“Não deveríamos estar aqui a céu aberto desse jeito.” É com essa sensação constante de vulnerabilidade que começa minha jornada em Arc Raiders, o novo jogo de tiro com foco em extração desenvolvido pela Embark Studios. Enquanto meus companheiros exploram tranquilamente carcaças de estruturas enferrujadas e caçam recursos, minha atenção está em cada movimento no horizonte. Em um jogo desse tipo, qualquer distração pode ser fatal.
Logo de início, encontrei fios e uma rocha vulcânica — itens simples, mas valiosos em um mundo onde sobreviver já é uma conquista. Como veterano de Escape from Tarkov, aprendi que, às vezes, escapar com o mínimo já é uma vitória. “Aproveite”, dizem os colegas de equipe, mas minha paranoia não me deixa relaxar: observo cada canto, atento a qualquer sinal de perigo.
Após perder o primeiro ponto de extração, continuo acompanhando o esquadrão pelas ruínas, sussurrando sobre linhas de visão e o risco de fazer barulho. Só depois de enfrentarmos alguns Wasp, drones voadores hostis, é que nos aproximamos de um novo ponto de extração. Finalmente, um local seguro? Errado. Em Arc Raiders, a tensão nunca acaba.
Dois jogadores surgem correndo sobre a crista da montanha. O instinto fala mais alto: preparo-me para o confronto, disparando o suficiente para quebrar seus escudos. Mas, surpreendentemente, eles recuam. Nenhum duelo mortal, nenhum golpe traiçoeiro por trás — apenas o silêncio antes da evacuação. O elevador chega, subimos e escapamos. A adrenalina ainda corre, mas percebo que nem todo jogo de extração precisa ser tão implacável quanto Tarkov.
Um mundo pós-apocalíptico de tirar o fôlego
Ambientado em um futuro devastado por robôs e inteligência artificial fora de controle, Arc Raiders combina ficção científica inspirada nos anos 70 e 80 com uma atmosfera opressiva e melancólica. Os sobreviventes vivem em abrigos subterrâneos, saindo à superfície apenas para coletar recursos e melhorar suas bases.
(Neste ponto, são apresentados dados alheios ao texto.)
-- ==== Sys2Proof/Machine/GMem.lean ====
section
/-!
DEFINITION. Reads and writes of global addresses by the module's own units (spec/01 R29-R53): cut at 4 KiB boundaries, so
that each piece lies in one range of the offset map and in one stack (R50, R51).
-/
namespace Sys2Proof.Machine

open Sys2Proof

/-- How far an address lies before the next place where a request is cut: the end of its 4 KiB page, or of the register space (R50, R51). -/
def pieceRoom (a : Nat) : Nat :=
  let off := a % 2 ^ 48
  if 0x030000000000 ≤ off && off < 0x030001000000 then 0x030001000000 - off else 4096 - a % 4096

/-- An address range cut so that each piece lies in one range of the map and in one stack: (address, length) pieces; the fuel bounds
their number. -/
def pieces : Nat → Nat → Nat → List (Nat × Nat)
  | 0, _, _ => []
  | fuel + 1, a, n =>
    if n = 0 then []
    else
      let m := min n (pieceRoom a)
      (a, m) :: pieces fuel (a + m) (n - m)

/-- The pieces of n bytes from address a. -/
def piecesOf (a n : Nat) : List (Nat × Nat) := pieces (n / 4096 + 2) a n

/-- The place in HBM or staging SRAM of a location. -/
def Loc.place : Loc → Option Nat
  | .hbm a => some a
  | .staging a => some (2 ^ 40 + a)
  | _ => none

/-- The place in HBM or staging SRAM that a global address names on this module. -/
def State.placeOf (s : State) (addr : Nat) : Option Nat :=
  match s.gloc addr with
  | .own l => l.place
  | _ => none

/-- Every piece of the range lies in HBM or staging SRAM of this module. -/
def State.inOwnMem (s : State) (addr n : Nat) : Bool := (piecesOf addr n).all (fun p => (s.placeOf p.1).isSome)

/-- Every piece of the range lies in this module's HBM. -/
def State.inOwnHbm (s : State) (addr n : Nat) : Bool := (piecesOf addr n).all (fun p => (s.hbmOf p.1).isSome)

/-- A request of a unit of this module finds no place (R33, R35). -/
def State.isUnmapped (s : State) (r addr : Nat) : Bool :=
  match s.gloc addr with
  | .own .unmapped => true
  | .none => true
  | .remote c _ => !s.hasRoute r c
  | _ => false

/-! ### Who asks (R46, R48) -/

/-- R48. The request carries the management-plane attribute. -/
def mgmtOf : Master → Bool
  | .mgmtPort => true
  | .jtag => true
  | .tmp _ _ _ => true
  | .ring n => 224 ≤ n && n < 256
  | .block _ o => 224 ≤ o.ring && o.ring < 256
  | .ledger _ o => 224 ≤ o.ring && o.ring < 256
  | .link _ o => 224 ≤ o.ring && o.ring < 256
  | .service o => 224 ≤ o.ring && o.ring < 256
  | .remote _ _ vc f _ _ _ => vc == 6 && f
  | .host => false

/-- R54, R324. The region whose switch and link die a master's requests enter: its own; for another module that of the receiving link
die; region 0 for the host; for the primary
Trelfort, and the management port and the TAPs behind it, that of its controller bridge (R12). -/
def State.entry (s : State) : Master → Nat
  | .block b _ => b / 8
  | .ledger r _ => r
  | .link r _ => r
  | .service _ => if s.primary = some 1 then 7 else 0
  | .mgmtPort => if s.primary = some 1 then 7 else 0
  | .jtag => if s.primary = some 1 then 7 else 0
  | .tmp die _ _ => if die = 1 then 7 else 0
  | .host => 0
  | .ring _ => 0
  | .remote r _ _ _ _ _ _ => r

/-- The descriptor that a master's request serves. -/
def originOf : Master → Origin
  | .block _ o => o
  | .ledger _ o => o
  | .link _ o => o
  | .service o => o
  | .ring n => { ring := n }
  | .remote _ _ _ _ _ layer op => { layer := layer, op := op }
  | _ => {}

/-- R35. The context of a report about an access: the requester's, and the register decoder or region switch of the Ledger die that
decodes the address. -/
def State.whoCtx (s : State) (who : Master) : Ctx :=
  let o := originOf who
  { die := 0x40 + s.entry who, unit := 0x12, region := some (s.entry who), ring := min o.ring 0xFF, seq := o.seq, layer := o.layer, op := o.op,
    blk := match who with | .block b _ => some b | _ => none }

/-- The unit of a die that makes a request. -/
def masterOf (die : Nat) (o : Origin) : Master :=
  if die < 0x40 then .block die o
  else if die < 0x48 then .ledger (die - 0x40) o
  else if die < 0x50 then .link (die - 0x48) o
  else .service o

/-- This module's own address of an offset. -/
def ownAt (off : Nat) : Nat := 0xFFFF * 2 ^ 48 + off

/-! ### Registers -/

/-- R753. The die that answers for a register: none for a block of the primary Trelfort. -/
def holderOf (off : Nat) : Option Nat :=
  let b := off / 0x100000
  if b = 1 then some 0x48
  else if b = 2 || b = 7 then some 0x40
  else if b = 3 then (if off % 0x100000 < 0x80000 then some (0x40 + off % 0x100000 / 0x10000 % 8) else some (0x40 + off % 0x80000 / 0x100 % 8))
  else if b = 4 then some (0x40 + off % 0x100000 / 0x10000 % 8)
  else if b = 5 then (if off % 0x100000 < 0x80000 then some (0x48 + off % 0x100000 / 0x10000 % 8) else some 0x48)
  else if b = 6 then some (0x48 + off % 0x100000 / 0x2000 % 8)
  else none

/-- R759. The holder of a register answers. -/
def State.answers (s : State) (off : Nat) : Bool :=
  match holderOf off with
  | some d => s.blockUp d
  | none => s.primary.isSome

/-- R759. A holder that does not answer is reported. -/
def State.noAnswer (s : State) (off : Nat) : State := s.unmapped off { die := 0x40, unit := 0x18, region := some 0 }

/-- The SEQ of the next record that the primary copies to its flash (R646). -/
def State.flashNext (s : State) : Nat := if s.primary = some 1 then s.evr.next1 else s.evr.next0

/-- R645. How many records a read of POP[i] releases. -/
def State.popCount (s : State) (i : Nat) : Nat :=
  let tail := s.fget Reg.EVR_TAIL_SEQ Fld.EVR_TAIL_SEQ_SEQ
  match (List.range s.evrHeld).find? (fun k => (tail + k) % 65536 == i) with
  | none => 0
  | some k => if s.evr.full then k + 1 else min (k + 1) (subMod 32 s.flashNext tail)

/-- R645. A read of POP[i]: records are released, and their number and the new TAIL_SEQ returned. -/
def State.evrPop (s : State) (i : Nat) : State × Word :=
  let n := s.popCount i
  let s1 := s.count Reg.EVR_TAIL_SEQ Fld.EVR_TAIL_SEQ_SEQ n
  (s1, BitVec.ofNat 64 (n * 2 ^ 32 + s1.fget Reg.EVR_TAIL_SEQ Fld.EVR_TAIL_SEQ_SEQ))

/-- R4, R47, R49, R101, R645, R755, R756, R759. A read of a register's 64 bits. -/
def State.regRead (s : State) (who : Master) (off : Nat) : State × Word :=
  if !s.answers off then (s.noAnswer off, 0#64)
  else if 0xE40000 ≤ off && off < 0xE80000 && !(mgmtOf who) then (s.unmapped (ownAt (0x030000000000 + off)) (s.whoCtx who), 0#64)
  else if 0xC80000 ≤ off && off < 0xD00000 then s.evrPop ((off - 0xC80000) / 8)
  else (s, s.regPeek (mgmtOf who) off)

/-- R4. A read of register space: whole registers, a narrower aligned part of one, or a misaligned access, which is rejected with the
byte offset and the value 0 (assumption 112). -/
def State.regBytes (s : State) (who : Master) (off n : Nat) : State × List Byte :=
  if n % 8 = 0 && off % 8 = 0 then
    (List.range (n / 8)).foldl (fun (q : State × List Byte) i =>
      let r := q.1.regRead who (off + 8 * i)
      (r.1, q.2 ++ leBytes 8 r.2.toNat)) (s, [])
  else if [1, 2, 4].contains n && off % n = 0 then
    let r := s.regRead who (off / 8 * 8)
    (r.1, ((leBytes 8 r.2.toNat).drop (off % 8)).take n)
  else (s.rejected off 0 none, List.replicate n 0#8)

/-- R500. While a reset runs, some piece of the range lies in staging SRAM that is unmapped. -/
def State.resetGone (s : State) (r addr n : Nat) : Bool :=
  s.hang.reset.isSome && (piecesOf addr n).any (fun p => s.isUnmapped r p.1)

/-- R4. Bytes of register space as a read finds them: whole registers, a narrower aligned part of one, or zeros for a misaligned
access (assumption 112). -/
def State.regPart (s : State) (mgmt : Bool) (off n : Nat) : List Byte :=
  if n % 8 = 0 && off % 8 = 0 then (List.range (n / 8)).flatMap (fun i => leBytes 8 (s.regPeek mgmt (off + 8 * i)).toNat)
  else if [1, 2, 4].contains n && off % n = 0 then ((leBytes 8 (s.regPeek mgmt (off / 8 * 8)).toNat).drop (off % 8)).take n
  else List.replicate n 0#8

/-- The bytes of n places of one piece of this module; zero where the piece is unmapped (R35). -/
def State.pieceRead (s : State) (mgmt : Bool) (p : Nat × Nat) : List Byte :=
  match s.gloc p.1 with
  | .own (.hbm a) => s.mem.read a p.2
  | .own (.staging a) => s.mem.read (2 ^ 40 + a) p.2
  | .own (.trf o) => rdTbl s.mem.trf o p.2
  | .own (.reg off) => s.regPart mgmt off p.2
  | _ => List.replicate p.2 0#8

/-- A range of global addresses of this module as its units read it. -/
def State.gread (s : State) (addr n : Nat) : List Byte := (piecesOf addr n).flatMap (s.pieceRead false)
Visualmente, o jogo impressiona. A Embark Studios criou um universo repleto de contrastes: desertos tecnológicos, ruínas cobertas de névoa e gigantes de metal patrulhando o horizonte. Cada incursão transmite a sensação de desolação e, ao mesmo tempo, de descoberta — como se cada missão fosse uma luta não apenas contra inimigos, mas contra o próprio ambiente.
IA perigosa e jogadores imprevisíveis
O que diferencia Arc Raiders de outros títulos PvPvE (jogador contra jogador e ambiente) é o equilíbrio entre ameaças humanas e mecânicas. Os robôs Arc não são apenas obstáculos; são predadores. Sua inteligência artificial é refinada o suficiente para surpreender até jogadores experientes, obrigando decisões rápidas e táticas criativas.
Em vez de se limitar a confrontos diretos, o jogo incentiva abordagens variadas: furtividade, cooperação e improviso. A comunicação por chat de voz por proximidade adiciona uma camada extra de realismo — e tensão. Em meio ao caos, há momentos de genuína camaradagem entre jogadores que, por um breve instante, decidem se ajudar ao invés de se eliminar.
Mais acessível e imersivo que Escape from Tarkov
Enquanto Escape from Tarkov é conhecido por sua brutalidade e curva de aprendizado íngreme, Arc Raiders aposta em uma experiência mais equilibrada e acolhedora. Sem perder a essência do gênero, o jogo reduz a frustração e foca em imersão, progressão e diversão imediata.
Para quem busca adrenalina, mas não quer passar horas estudando mapas e mecânicas complexas, Arc Raiders é uma excelente porta de entrada no gênero de extração. Ele mantém a sensação de risco e recompensa, mas sem exigir dedicação exaustiva.
Um novo padrão para o gênero
Mesmo com um lançamento adiado após o teste técnico de abril — quando o diretor de design admitiu que “o jogo não estava pronto” e ainda havia “bugs graves” —, a Embark Studios parece ter usado bem o tempo extra. A versão atual mostra refinamento técnico, equilíbrio de gameplay e um mundo mais coeso.
Arc Raiders é, acima de tudo, uma prova de que há espaço para inovação no gênero de extração. Em vez de copiar a fórmula punitiva de Tarkov, o título sueco constrói sua própria identidade: um jogo tenso, visualmente incrível e, ao mesmo tempo, surpreendentemente humano.